Behind closed doors, Detective Pitts told a terrified Spellman that if she signed a statement, she could go home. The statement said she and Combs had committed the crimes. Spellman did as they asked. The statement was almost identical to the one police got Combs to sign. He was sentenced to two years in a juvenile facility. The Philadelphia Justice Project for Women and Girls, a nonprofit helmed by McCorkel, has called the entire interrogation illegal.

In the time that Spellman has been incarcerated, two people who were also violently interrogated by Pitts have been exonerated. Both had the support of Philadelphia’s Conviction Integrity Unit (CIU)—District Attorney Larry Krasner’s version of an Innocence Project. In March, Pitts was charged with perjury for one such case. Todd Mosser, Spellman’s current attorney, helped exonerate one of Pitts’s prior victims. Mosser described Spellman’s case as particularly egregious.

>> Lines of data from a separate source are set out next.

theorem roundAt_zeroWords (r : Nat) : roundAt r zeroWords = zeroWords := by
  unfold roundAt
  split
  · exact applyAll_zeroWords colQ
  · exact applyAll_zeroWords diagQ

theorem rounds_zeroWords (n : Nat) : rounds n zeroWords = zeroWords := by
  induction n with
  | zero => rfl
  | succ n ih => rw [rounds_succ, ih, roundAt_zeroWords]

theorem accumulate_zeroWords : accumulate zeroWords zeroWords = zeroWords := by
  ext i hi : 1
  rw [accumulate_getElem, add32_eq_add]
  simp [zeroWords]

theorem serialize_zeroWords : serialize zeroWords = Vector.replicate 64 0 := by
  ext j hj : 1
  rw [serialize_getElem]
  simp [zeroWords]

theorem deserialize_zero : deserialize (Vector.replicate 64 0) = zeroWords := by
  rw [← serialize_zeroWords, deserialize_serialize]

/-! ## The block function (42_feedforward_serialize.md R112, R114) -/

theorem toNat_accumulate (S W : Words) (i : Fin 16) :
    ((accumulate S W)[i]).toNat = ((S[i]).toNat + (W[i]).toNat) % 2 ^ 32 := by
  rw [Fin.getElem_fin, accumulate_getElem, add32_eq_add]
  exact BitVec.toNat_add S[i] W[i]

/-- The constants block is not read (42_feedforward_serialize.md R115). -/
theorem salsaCore_eq (a c : Block) :
    salsaCore a c = serialize (accumulate (deserialize a) (permute20 (deserialize a))) := rfl

theorem salsaCore_zero (c : Block) : salsaCore (Vector.replicate 64 0) c = Vector.replicate 64 0 := by
  rw [salsaCore_eq, deserialize_zero, permute20, rounds_zeroWords, accumulate_zeroWords, serialize_zeroWords]

/-- Settles O27: the sum of words by value, the composition by definition, and the zero vector through each of its steps. -/
theorem blockFunction : Obligations.BlockFunction :=
  ⟨toNat_accumulate, salsaCore_eq, salsaCore_zero⟩

/-! ## Equal inputs, equal outputs (42_feedforward_serialize.md R115, R116) -/

/-- A computation ends in a done state that presents SalsaCore of the input block at its LOAD edge, whatever constants
block that is said with. -/
theorem runFor_load_outBlock {s : State} (hs : LoadsNow s) (hn : NoResetAfter s 21) (c : Block) :
    ∃ u, runFor 22 s = .next u ∧ u.done = true ∧ u.outBlock = salsaCore s.pins.inBlock c := by
  obtain ⟨u, hu, hc, -, hX⟩ := runFor_load_done hs hn
  exact ⟨u, hu, (done_eq_true_iff u).2 (congrArg Control.fsm hc), outBlock_of_done hc hX⟩
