-- ==== Sys2Proof/Syntax.lean ====
section
/-! DEFINITION. The instructions of the Numond Q4: one constructor for each row of the
opcode table. The encoded instructions carry the fields of their words under the names of the table (spec/02, R17);
the EVENTS of the table (spec/95), which have no word, carry what they name: a core, a die, a line. -/

namespace Sys2Proof
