/-- A command of the copy engine (R262): its number in the core's order of acceptance, its progress (row, bytes of the row
done, packets sent and answered, bytes written, data that a get brought), and how it ends. -/
structure CopyCommand where
  id : Nat
  kind : CopyKind
  dst : Word
  src : Word
  rowBytes : Nat
  rows : Nat
  dstStride : Int
  srcStride : Int
  notify : Bool
  tid : Nat
  pc : Word
  asid : Nat
  priv : Bool
  row : Nat := 0
  done : Nat := 0
  acked : Nat := 0
  sent : Nat := 0
  written : Nat := 0
  data : List Byte := []
  status : Nat := 0
  cause : Nat := 0
  fault : Word := 0
  revoked : Bool := false
  deriving DecidableEq, Repr

/-- A command of the matrix port (R211): its number in the unit's order of acceptance, the instruction, the words of its
registers, the format context and sr.fpmode that it carries, the task it acts for, the TLB entries that translated it at issue,
its progress, the lines it read without a pin, the flags and the cause of its retirement, and whether a filling slot delayed it. -/
structure MatCommand where
  id : Nat := 0
  instr : Instr
  x : Word := 0
  y : Word := 0
  z : Word := 0
  w0 : Word := 0
  w1 : Word := 0
  mode : Word := 0
  tid : Nat := 0
  pc : Word := 0
  asid : Nat := 0
  priv : Bool := false
  tlb : List TlbEntry := []
  granted : Bool := false
  pos : Nat := 0
  data : List Byte := []
  unpinned : List Nat := []
  flags : Nat := 0
  delayed : Bool := false
  cause : Option (Nat × Word) := none
  deriving DecidableEq, Repr

/-- A cell of an accumulator tile (R176): the 128-bit value and its class. -/
structure AccCell where
  value : BitVec 128 := 0
  cls : Nat := 0
  ovf : Bool := false
  deriving DecidableEq, Repr

/-- An accumulator tile (R220): 32 by 32 cells, its inexact flag, its mode. -/
structure AccTile where
  cells : Tab AccCell := []
  inx : Bool := false
  float : Bool := false
  deriving DecidableEq, Repr

/-- An operand slot (R217): its state (0 empty, 1 filling, 2 full), its role, the format, scale format, block shape and depth of
the context, the fetch (data base, strides, scale base, orientation), its data and scale bytes in the order of the memory
lines, its poisoned elements by line and position, the units of L2 that it pins (R219). -/
structure OperandSlot where
  state : Nat := 0
  roleB : Bool := false
  fmt : Nat := 0
  scale : Nat := 0
  shape : Nat := 0
  depth : Nat := 0
  fetch : List Word := []
  col : Bool := false
  data : List Byte := []
  scales : List Byte := []
  poison : List Nat := []
  pins : List Nat := []
  deriving DecidableEq, Repr

/-- The state of one core (R9, R83). `aside` holds the vector registers of a normal task that was resumed into bank 0 while an urgent
task runs: they come back when it continues (R85, R86). The instruction cache is newest first, and was last emptied at `icacheFrom`
of State.stores (R30). `passed` holds the lines that l1fl has sent past the pool (R119). -/
structure Core where
  b0 : Task := {}
  b1 : Task := {}
  runN : List Job := []
  runU : List Job := []
  deque : List Job := []
  parks : Tab Parked := []
  parkOrder : Nat := 0
  streak : Nat := 0
  slackCount : BitVec 32 := 0
  slackOn : Bool := true
  inbox : List InboxEntry := []
  inboxNext : Nat := 0
  mask : BitVec 7 := 0
  hovf : Bool := false
  iovf : Bool := false
  maskedBy : Option Nat := none
  hand : Vector Word 7 := Vector.replicate 7 0
  actors : Tab Actor := []
  aregNext : Tab (Option Actor) := []
  outTide : Nat := 0
  revoking : List Nat := []
  journal : Tab JournalEntry := []
  utlb : List TlbEntry := []
  aside : Option Vectors := none
  icache : List (Nat × BitVec 32) := []
  icacheFrom : Nat := 0
  icacheBad : List Nat := []
  spm : List Host.Cell := []
  spmPoison : List Nat := []
  l1 : List L1Line := []
  lastVictim : Nat := 0
  passed : List Nat := []
  sb : List SbEntry := []
  carveSize : Nat := 8
  carveBase : Nat := 8
  carveLimit : Nat := 8
  poolMask : BitVec 8 := 0
  poolPart : BitVec 8 := 0
  lstat : Word := 0
  v : Vector (BitVec 512) 32 := Vector.replicate 32 0
  vPoison : Vector (BitVec 16) 32 := Vector.replicate 32 0
  m : Vector Word 8 := Vector.replicate 8 0
  vq : List VecCommand := []
  cq : List CopyCommand := []
  mq : List MatCommand := []
  mret : List MatCommand := []
  completions : List Completion := []
  mctx0 : Word := 0
  mctx1 : Word := 0
  mctxVal : Bool := false
  acc0 : AccTile := {}
  acc1 : AccTile := {}
  slots : Tab OperandSlot := []
  fpmode : Word := 0xA0
  seed : Word := 1
  vstat : Word := 0
  vflt : Word := 0
  mflt : Word := 0
  mxstat : Word := 0
  cflt : Word := 0
  rflt : Word := 0
  pgstat : Word := 0
  gslots : List (Option Nat) := [none, none, none, none]
  block : Option (Nat × Nat) := none
  xsends : Nat := 0
  rputs : List Nat := []
  deriving DecidableEq, Repr

/-- Who waits for a walk: an access of a task (`what` is 0 for data, 1 for a fetch, 2 + i for the check of an mfetch into slot i) at its address,
or an engine access under its tag (R128, R130, R449, R223). -/
inductive Requester where
  | task (core : Nat) (tid : Nat) (aSeq : Bool) (what : Nat) (pc va : Word)
  | engine (tag : Nat)
  deriving DecidableEq, Repr

/-- An active walk slot (R128, R129); `order` is its record's place among the pilot's inbox numbers (R88). -/
structure Walk where
  va : Word
  asid : Nat
  kind : Nat
  priv : Bool
  rg : Bool
  rix : Nat
  core : Nat
  waiters : List Requester
  order : Nat := 0
  started : Bool := false
  deriving DecidableEq, Repr

/-- An open ticket (R131): its kind, its granule, the engine accesses it holds, and, in a saved gang, whether the host has
answered its page request. -/
structure Ticket where
  host : Bool
  va : Word
  asid : Nat
  engines : List Nat
  answered : Bool := false
  deriving DecidableEq, Repr

/-- The state of one cove (R10). -/
structure Cove where
  tlb : List TlbEntry := []
  walks : Tab Walk := []
  walkQueue : List Nat := []
  tickets : Tab Ticket := []
  late : BitVec 8 := 0
  arrayNext : Nat := 0
  fetchNext : Nat := 0
  deriving DecidableEq, Repr

/-- The states of a line in a die's L2 (R154). -/
inductive LineState where
  | m | e | s
  deriving DecidableEq, Repr

/-- The access that a request to a home directory was made for: the core, the task at its instruction, the oldest memory command of
the core's engines. -/
structure Asker where
  core : Nat
  tid : Nat
  pc : Word
  first : Option Nat
  deriving DecidableEq, Repr

/-- A line of a die's L2 (R150 to R159): its state, its slice, the count of consecutive accesses of one cove and the turn of the last,
its last use; for an
NC line its own bytes and dirty marks. `owed` is the access it was granted for, until that access is made (R156). -/
structure L2Line where
  state : LineState
  slice : Nat
  cove : Nat := 0
  count : Nat := 0
  turn : Nat := 0
  used : Nat := 0
  nc : Bool := false
  sq : Bool := false
  data : Tab Byte := []
  dirty : List Nat := []
  owed : Option Asker := none
  deriving DecidableEq, Repr

/-- The states of a directory entry (R154); U has no entry. `p` keeps the transaction in progress: requester, whether it
asks for ownership, and the agents whose answers are outstanding. -/
inductive DirState where
  | s (mask : BitVec 5)
  | x (owner : Nat)
  | p (requester : Nat) (own upgrade : Bool) (mask : BitVec 5) (wait : List Nat)
  | r (wait : List Nat) (since : Nat) (slow : Bool)
  deriving DecidableEq, Repr

/-- A request to a home directory (R154): from an agent, for a line or the square sector that begins there (R159), with ownership,
as an upgrade. -/
structure CohRequest where
  agent : Nat
  line : Nat
  own : Bool
  upgrade : Bool
  sq : Bool := false
  asker : Option Asker := none
  deriving DecidableEq, Repr

/-- A directory entry: its state and the requests that wait for it, or for its recall to free its set, in order; the access that the
transaction in progress is for. -/
structure DirEntry where
  state : DirState
  used : Nat := 0
  waiting : List CohRequest := []
  sq : Bool := false
  asker : Option Asker := none
  deriving DecidableEq, Repr

/-- The coherence messages of R154 and R155. -/
inductive CohKind where
  | rds | rdx (upgrade : Bool) | wb | ce | ack
  | invAck | ownerAck | ownerWb | gone
  | inv | fwds (dest : Nat) | fwdx (dest : Nat) | recall
  deriving DecidableEq, Repr

/-- A coherence message between two agents (0 to 3 the dies, 4 the host); each pair is FIFO. A request says whether it is for a square
sector (R159), and for which access. -/
structure CohMessage where
  src : Nat
  dst : Nat
  line : Nat
  kind : CohKind
  sq : Bool := false
  asker : Option Asker := none
  deriving DecidableEq, Repr

/-- A causal stamp (R276): twelve counters and the epoch. -/
structure Stamp where
  cnt : List Nat
  epoch : Nat
  deriving DecidableEq, Repr

/-- What a message-class packet does at its destination. -/
inductive PacketKind where
  | message (h0 h1 : Word) (payload : List Word) (credit : Bool)
  | pst (journal off size : Nat) (data : Word)
  | pst4 (journal nibble count : Nat) (data : Word)
  | put (command off : Nat) (bytes : List Byte) (poison : List Nat) (last : Bool)
  | getRequest (command off len : Nat)
  | getData (command : Nat) (bytes : List Byte) (poison : List Nat) (status cause fault : Nat)
  | credit (cap : Nat)
  | ack (journal : Nat)
  | refusal (journal cause : Nat)
  | putAck (command bytes : Nat) (status cause fault : Nat)
  | bounceBack (h0 h1 : Word) (payload : List Word) (code : Nat) (detail : Word) (credit : Bool) (journal : Option Nat)
  | gate (words : List Word) (die : Nat)
  | performed (path : Nat)
  deriving DecidableEq, Repr

/-- What a packet to or from another device carries (R286, R288); `seq` is its place among the packets of its path in this device. -/
structure TideInfo where
  device : Nat
  path : Nat
  ordered : Option (List Nat) := none
  seq : Nat := 0
  deriving DecidableEq, Repr

/-- A packet of the message class (R272). `src` is the sender's endpoint, `core` and `tid` the sending core and task; `home`
names the destination core where that core has no block, and so no endpoint of its own; `token` the name and replica of an
expert token, `notice` the name of a close (true) or control message (R333, R334, R337). `stop` is the stop at which it entered the die
it is on (R271); `forwarded` says that the die of its endpoint's origin has passed it on (R246); `flag` is the number of the ordered
message to another device that it is or that it answers (R288, R289). -/
structure Packet where
  kind : PacketKind
  ep : BitVec 29
  home : Option Nat := none
  src : BitVec 29
  core : Nat := 0
  tid : Nat := 0
  part : Nat := 0
  cls : Nat := 0
  stamp : Option Stamp := none
  tide : Option TideInfo := none
  since : Nat := 0
  paged : Bool := false
  token : Option (Nat × Nat) := none
  notice : Option (Nat × Bool) := none
  stop : Nat := 91
  forwarded : Bool := false
  flag : Option Nat := none
  deriving DecidableEq, Repr

/-- A packet on a loop of a die (R271 to R273). -/
structure Flight where
  loop : Nat
  packet : Packet
  deriving DecidableEq, Repr

/-- The causal state of a die for one partition (R277). -/
structure Causal where
  m : List Nat := [0, 0, 0, 0, 0, 0, 0, 0, 0, 0, 0, 0]
  d : List Nat := [0, 0, 0, 0]
  epoch : Nat := 0
  deriving DecidableEq, Repr

/-- A copy of a trap record that waits for delivery (R405): to the supervisor inbox, or under a capability of a core. -/
structure RecordCopy where
  part : Nat
  core : Nat
  words : List Word
  src : BitVec 29 := 0
  forward : Option Nat := none
  deriving DecidableEq, Repr

/-- A request on its way to an expert selector (R345). `seen` is the causal state of its sender's die, which its forwarding preserves
(R333). -/
inductive ExpertRequest where
  | token (name step slice : Nat) (word row : Word) (core tid : Nat) (src : BitVec 29) (seen : List Nat)
  | join (name step slice : Nat) (addr : Word) (notify : Bool) (core tid : Nat) (pc : Word) (src : BitVec 29) (seen : List Nat)
  deriving DecidableEq, Repr

/-- What works for an expert name and may wait on a held access (R448): a request that has arrived, the release of a held token, a step
close, a copy, the end of a replica, the join, a growth, an instruction of a task. -/
inductive NameWork where
  | request (r : ExpertRequest)
  | release (q : Nat)
  | close
  | copy (q : Nat)
  | gone (q : Nat)
  | join
  | growth
  | instr (core tid : Nat)
  deriving DecidableEq, Repr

Pitts aside, indicators of Spellman’s innocence abound. Eyewitnesses described the assailant as a thick woman with dark skin wearing a hijab—a description Spellman doesn’t match. While an eyewitness identified Spellman as the perpetrator during the trial, the same witness had previously told prosecutors she didn’t see either perpetrator’s face. This nugget of information was withheld from the defense, which Spellman’s PCRA petition cites as a violation of the Supreme Court ruling in Brady v. Maryland, which mandates that any exculpatory evidence be turned over to the defense.

More simply, Spellman’s camp also alleges ineffective counsel, as the initial defense lawyer (since deceased) never called her father and grandfather to testify; nor did he present the cell phone records that confirmed her alibi. These factors spurred the CIU to take up the case. Since progressive prosecutor Krasner was elected in 2017, the CIU has helped exonerate over 20 individuals—all men.

Exonerations are one way to fight back against mass incarceration, which by definition targets Black people in America. Freeing people who have been wrongfully convicted is urgent, but the process to do so is notoriously slow. There are currently about 2 million people behind bars in the United States. Since 1989, only 3,250 people have been exonerated. Taken together, they were wrongfully imprisoned for over 28,000 years.

Women of color are increasingly caught in the grips of our exceptionally punitive criminal legal system. In the past three decades, the number of incarcerated women increased by more than 475 percent. Of those exonerated since 1989, only 281 were women.

This Thursday, the courtroom in Philadelphia is sure to be packed full of Spellman supporters yet again. Her grandparents will be wearing masks to protect them from Covid-19. Friends and family members will be wearing India Spellman T-shirts. And McCorkel will be flanked by an army of students. All that is a given. The question, though, is how much longer an innocent woman will remain behind bars.

Correction: A previous version of this article stated that Philadelphia’s Conviction Integrity Unit had not yet taken up India Spellman’s case as of publishing; this has been corrected.